Le bois craque, car il travaille ou parce qu’il y a quelqu'un dans
l'escalier? Le vent qui claque et qui fait bruisser les arbres. Le
son n'a jamais été autant utilisé dans ce que j'ai pu voir de lui.
Dans
les décors la maison,le hangar, ce lac qui ressemble de loin à un
monastère, cette boue source de la mort de la femme momifiée, mais
aimée et étudiée pour ses vertus esthétiques; rien n'est ce qu'il
à l'air d’être. Et pour moi les personnages autour de Reiko ne
sont pas ce que l'on croit.
[Alerte
spoilers]
Ma
vision de ce film est que chacune des choses effrayantes est un
aspect de Reiko. Aya est l'écrivaine. Elle est celle qui écrit son
deuxième roman, qui est confrontée a cet éditeur très ambigu et
qui sait se défendre crânement. Sa présence est toujours là pour
avertir Reiko . Pour lui permettre de survivre.
La
momie est un autre aspect de Reiko, celui de la recherche de la
perfection. D'ailleurs ses vomissements boueux s’arrête quand elle
la rencontre. Elle symbolise la femme amoureuse aussi. Makoto de qui
elle tombe amoureuse à une relation particulière avec cette momie,
une sorte d'emprise amoureuse passionnelle étrange. Comme celle
qu'il partage avec Reiko.
Car
les rôles masculins parlent aussi d'elle, des dangers qu'elle doit
affronter. Son éditeur qui tue ou essaie de tuer ses écrivaines
semblent nous parler de la volonté de rogner une créativité.
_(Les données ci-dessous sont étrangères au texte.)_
-- ==== Sys2Proof/Laws/Sparse.lean ====
section
/-!
SUPPORT. Sparse tables: what a read gives after a write, and that every write keeps the canonical form; the stored registers as the first
case of both.
-/

namespace Sys2Proof.Machine

/-! ### A read after a write -/

/-- A write leaves every other index alone. -/
theorem sget_sset_ne {α : Type} [DecidableEq α] (d : Nat → α) (k : Nat) (v : α) (m : Sparse α) (j : Nat) (h : j ≠ k) :
    sget d (sset d k v m) j = sget d m j := by
  unfold sset
  split
  · induction m with
    | nil => rfl
    | cons p m ih =>
      obtain ⟨i, a⟩ := p
      simp only [serase, List.filter_cons] at ih ⊢
      split
      · simp only [sget]
        split
        · rfl
        · exact ih
      · rename_i hi
        simp only [bne_iff_ne, ne_eq, not_not] at hi
        simp only [sget, hi, Ne.symm h, if_false]
        exact ih
  · induction m with
    | nil => simp [sinsert, sget, Ne.symm h]
    | cons p m ih =>
      obtain ⟨i, a⟩ := p
      simp only [sinsert]
      split
      · simp [sget, Ne.symm h]
      · split
        · rename_i hi
          subst hi
          simp [sget, Ne.symm h]
        · simp only [sget]
          split
          · rfl
          · exact ih

theorem sget_serase_self {α : Type} (d : Nat → α) (k : Nat) (m : Sparse α) : sget d (serase k m) k = d k := by
  induction m with
  | nil => rfl
  | cons p m ih =>
    obtain ⟨i, a⟩ := p
    simp only [serase, List.filter_cons] at ih ⊢
    split
    · rename_i hi
      simp only [bne_iff_ne, ne_eq] at hi
      simp only [sget, hi, if_false]
      exact ih
    · exact ih

theorem sget_sinsert_self {α : Type} (d : Nat → α) (k : Nat) (v : α) (m : Sparse α) : sget d (sinsert k v m) k = v := by
  induction m with
  | nil => simp [sinsert, sget]
  | cons p m ih =>
    obtain ⟨i, a⟩ := p
    simp only [sinsert]
    split
    · simp [sget]
    · split
      · simp [sget]
      · rename_i h1 h2
        simp only [sget, Ne.symm h2, if_false]
        exact ih

/-- A read after a write to the same index gives the value written. -/
@[simp] theorem sget_sset_self {α : Type} [DecidableEq α] (d : Nat → α) (k : Nat) (v : α) (m : Sparse α) :
    sget d (sset d k v m) k = v := by
  unfold sset
  split
  · rename_i h
    rw [sget_serase_self, h]
  · exact sget_sinsert_self d k v m

/-- A read after a write. -/
theorem sget_sset {α : Type} [DecidableEq α] (d : Nat → α) (k : Nat) (v : α) (m : Sparse α) (j : Nat) :
    sget d (sset d k v m) j = if j = k then v else sget d m j := by
  split
  · rename_i h
    subst h
    exact sget_sset_self d j v m
  · rename_i h
    exact sget_sset_ne d k v m j h

/-- A read after a change of one value. -/
theorem sget_supd {α : Type} [DecidableEq α] (d : Nat → α) (k : Nat) (f : α → α) (m : Sparse α) (j : Nat) :
    sget d (supd d k f m) j = if j = k then f (sget d m k) else sget d m j := sget_sset d k _ m j

@[simp] theorem sget_supd_self {α : Type} [DecidableEq α] (d : Nat → α) (k : Nat) (f : α → α) (m : Sparse α) :
    sget d (supd d k f m) k = f (sget d m k) := sget_sset_self d k _ m

/-! ### The canonical form -/

theorem swfFrom_cons {α : Type} [DecidableEq α] (d : Nat → α) (lo : Option Nat) (i : Nat) (a : α) (m : Sparse α) :
    swfFrom d lo ((i, a) :: m) = true ↔ (∀ l, lo = some l → l < i) ∧ a ≠ d i ∧ swfFrom d (some i) m = true := by
  cases lo <;> simp [swfFrom, and_assoc]

theorem swfFrom_mono {α : Type} [DecidableEq α] (d : Nat → α) (i : Nat) (lo : Option Nat) (m : Sparse α)
    (hl : ∀ l, lo = some l → l < i) (h : swfFrom d (some i) m = true) : swfFrom d lo m = true := by
  cases m with
  | nil => rfl
  | cons p m =>
    obtain ⟨j, a⟩ := p
    rw [swfFrom_cons] at h ⊢
    exact ⟨fun l e => (hl l e).trans (h.1 i rfl), h.2⟩

theorem swfFrom_filter {α : Type} [DecidableEq α] (d : Nat → α) (p : Nat × α → Bool) (lo : Option Nat) (m : Sparse α)
    (h : swfFrom d lo m = true) : swfFrom d lo (m.filter p) = true := by
  induction m generalizing lo with
  | nil => rfl
  | cons q m ih =>
    obtain ⟨i, a⟩ := q
    rw [swfFrom_cons] at h
    have h2 := ih _ h.2.2
    simp only [List.filter_cons]
    split
    · exact (swfFrom_cons ..).2 ⟨h.1, h.2.1, h2⟩
    · exact swfFrom_mono d i lo _ h.1 h2

theorem swfFrom_sinsert {α : Type} [DecidableEq α] (d : Nat → α) (k : Nat) (v : α) (hv : v ≠ d k) (lo : Option Nat)
    (m : Sparse α) (h : swfFrom d lo m = true) (hk : ∀ l, lo = some l → l < k) : swfFrom d lo (sinsert k v m) = true := by
  induction m generalizing lo with
  | nil => exact (swfFrom_cons ..).2 ⟨hk, hv, rfl⟩
  | cons p m ih =>
    obtain ⟨i, a⟩ := p
    rw [swfFrom_cons] at h
    unfold sinsert
    split
    · rename_i hki
      exact (swfFrom_cons ..).2 ⟨hk, hv, (swfFrom_cons ..).2 ⟨fun l e => by cases e; exact hki, h.2⟩⟩
    · split
      · rename_i hki
        subst hki
        exact (swfFrom_cons ..).2 ⟨hk, hv, h.2.2⟩
      · exact (swfFrom_cons ..).2 ⟨h.1, h.2.1, ih _ h.2.2 (fun l e => by cases e; omega)⟩

/-- Dropping pairs keeps the canonical form. -/
theorem swf_filter {α : Type} [DecidableEq α] (d : Nat → α) (p : Nat × α → Bool) (m : Sparse α) (h : swf d m = true) :
    swf d (m.filter p) = true := swfFrom_filter d p none m h

/-- A write keeps the canonical form. -/
@[simp] theorem swf_sset {α : Type} [DecidableEq α] (d : Nat → α) (k : Nat) (v : α) (m : Sparse α)
    (h : swf d m = true) : swf d (sset d k v m) = true := by
  unfold sset
  split
  · exact swfFrom_filter d _ none m h
  · rename_i hv
    exact swfFrom_sinsert d k v hv none m h (by simp)

/-- A change of one value keeps the canonical form. -/
@[simp] theorem swf_supd {α : Type} [DecidableEq α] (d : Nat → α) (k : Nat) (f : α → α) (m : Sparse α)
    (h : swf d m = true) : swf d (supd d k f m) = true := swf_sset d k _ m h

/-- A table in canonical form lists an index at most once, and with the value that a read gives. -/
theorem sget_of_mem {α : Type} [DecidableEq α] (d : Nat → α) (m : Sparse α) (h : swf d m = true) (i : Nat) (a : α)
    (hm : (i, a) ∈ m) : sget d m i = a := by
  have gen : ∀ (lo : Option Nat), swfFrom d lo m = true → (∀ l, lo = some l → l < i) ∧ sget d m i = a := by
    clear h
    induction m with
    | nil => cases hm
    | cons p m ih =>
      intro lo h
      obtain ⟨j, b⟩ := p
      rw [swfFrom_cons] at h
      rcases List.mem_cons.1 hm with he | hm'
      · cases he
        exact ⟨h.1, by simp [sget]⟩
      · have g := ih hm' (some j) h.2.2
        have hj : j < i := g.1 j rfl
        refine ⟨fun l e => (h.1 l e).trans hj, ?_⟩
        simp only [sget, Nat.ne_of_lt hj, if_false]
        exact g.2
  exact (gen none h).2

/-! ### Stored registers -/

@[simp] theorem setReg_reg_self (o : Nat) (v : Word32) (d : Device) : (setReg o v d).reg o = v := sget_sset_self _ _ _ _

theorem setReg_reg (o : Nat) (v : Word32) (d : Device) (j : Nat) : (setReg o v d).reg j = if j = o then v else d.reg j :=
  sget_sset _ _ _ _ _

theorem setReg_reg_ne (o : Nat) (v : Word32) (d : Device) (j : Nat) (h : j ≠ o) : (setReg o v d).reg j = d.reg j :=
  sget_sset_ne _ _ _ _ _ h

theorem setRegF_reg (o hi lo v : Nat) (d : Device) (j : Nat) :
    (setRegF o hi lo v d).reg j = if j = o then wput (d.reg o) hi lo v else d.reg j := setReg_reg _ _ _ _

theorem count_reg (o : Nat) (d : Device) (j : Nat) :
    (count o d).reg j = if j = o then BitVec.ofNat 32 (min 0xFFFFFFFF ((d.reg o).toNat + 1)) else d.reg j := setReg_reg _ _ _ _

end Sys2Proof.Machine
end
Et le
risque d’être transformé en objet dépendant de lui.
Quant
à makoto, il est l'homme qui veut l'arracher à son art. Il incarne
un amour malsain qui l'oblige à renier qui elle est et à essayer de
trouver une perfection futile.
Ceci
n'est pas un film de fantômes. Il n'est pas là uniquement pour vous
faire peur. Il est un film sur ce qu'est être une femme, une artiste
dans le japon d'aujourd'hui. Il est aussi beau que fort.
2 commentaires
Pas convaincu. Un film qui ne sait pas dans quelle direction aller et surtout accumule les rebondissements tous plus douteux jusqu'au bout. Sans compter que l'actrice principale joue affreusement mal. Mais bon c'était toujours plus intéressant que le lamentable Secret de la chambre noire.
RépondreSupprimerPas mon préférée non plus, mais j'adore quand meme la façon qu'a Kurosawa de s'approprier l'espace et de rendre ça surnaturel.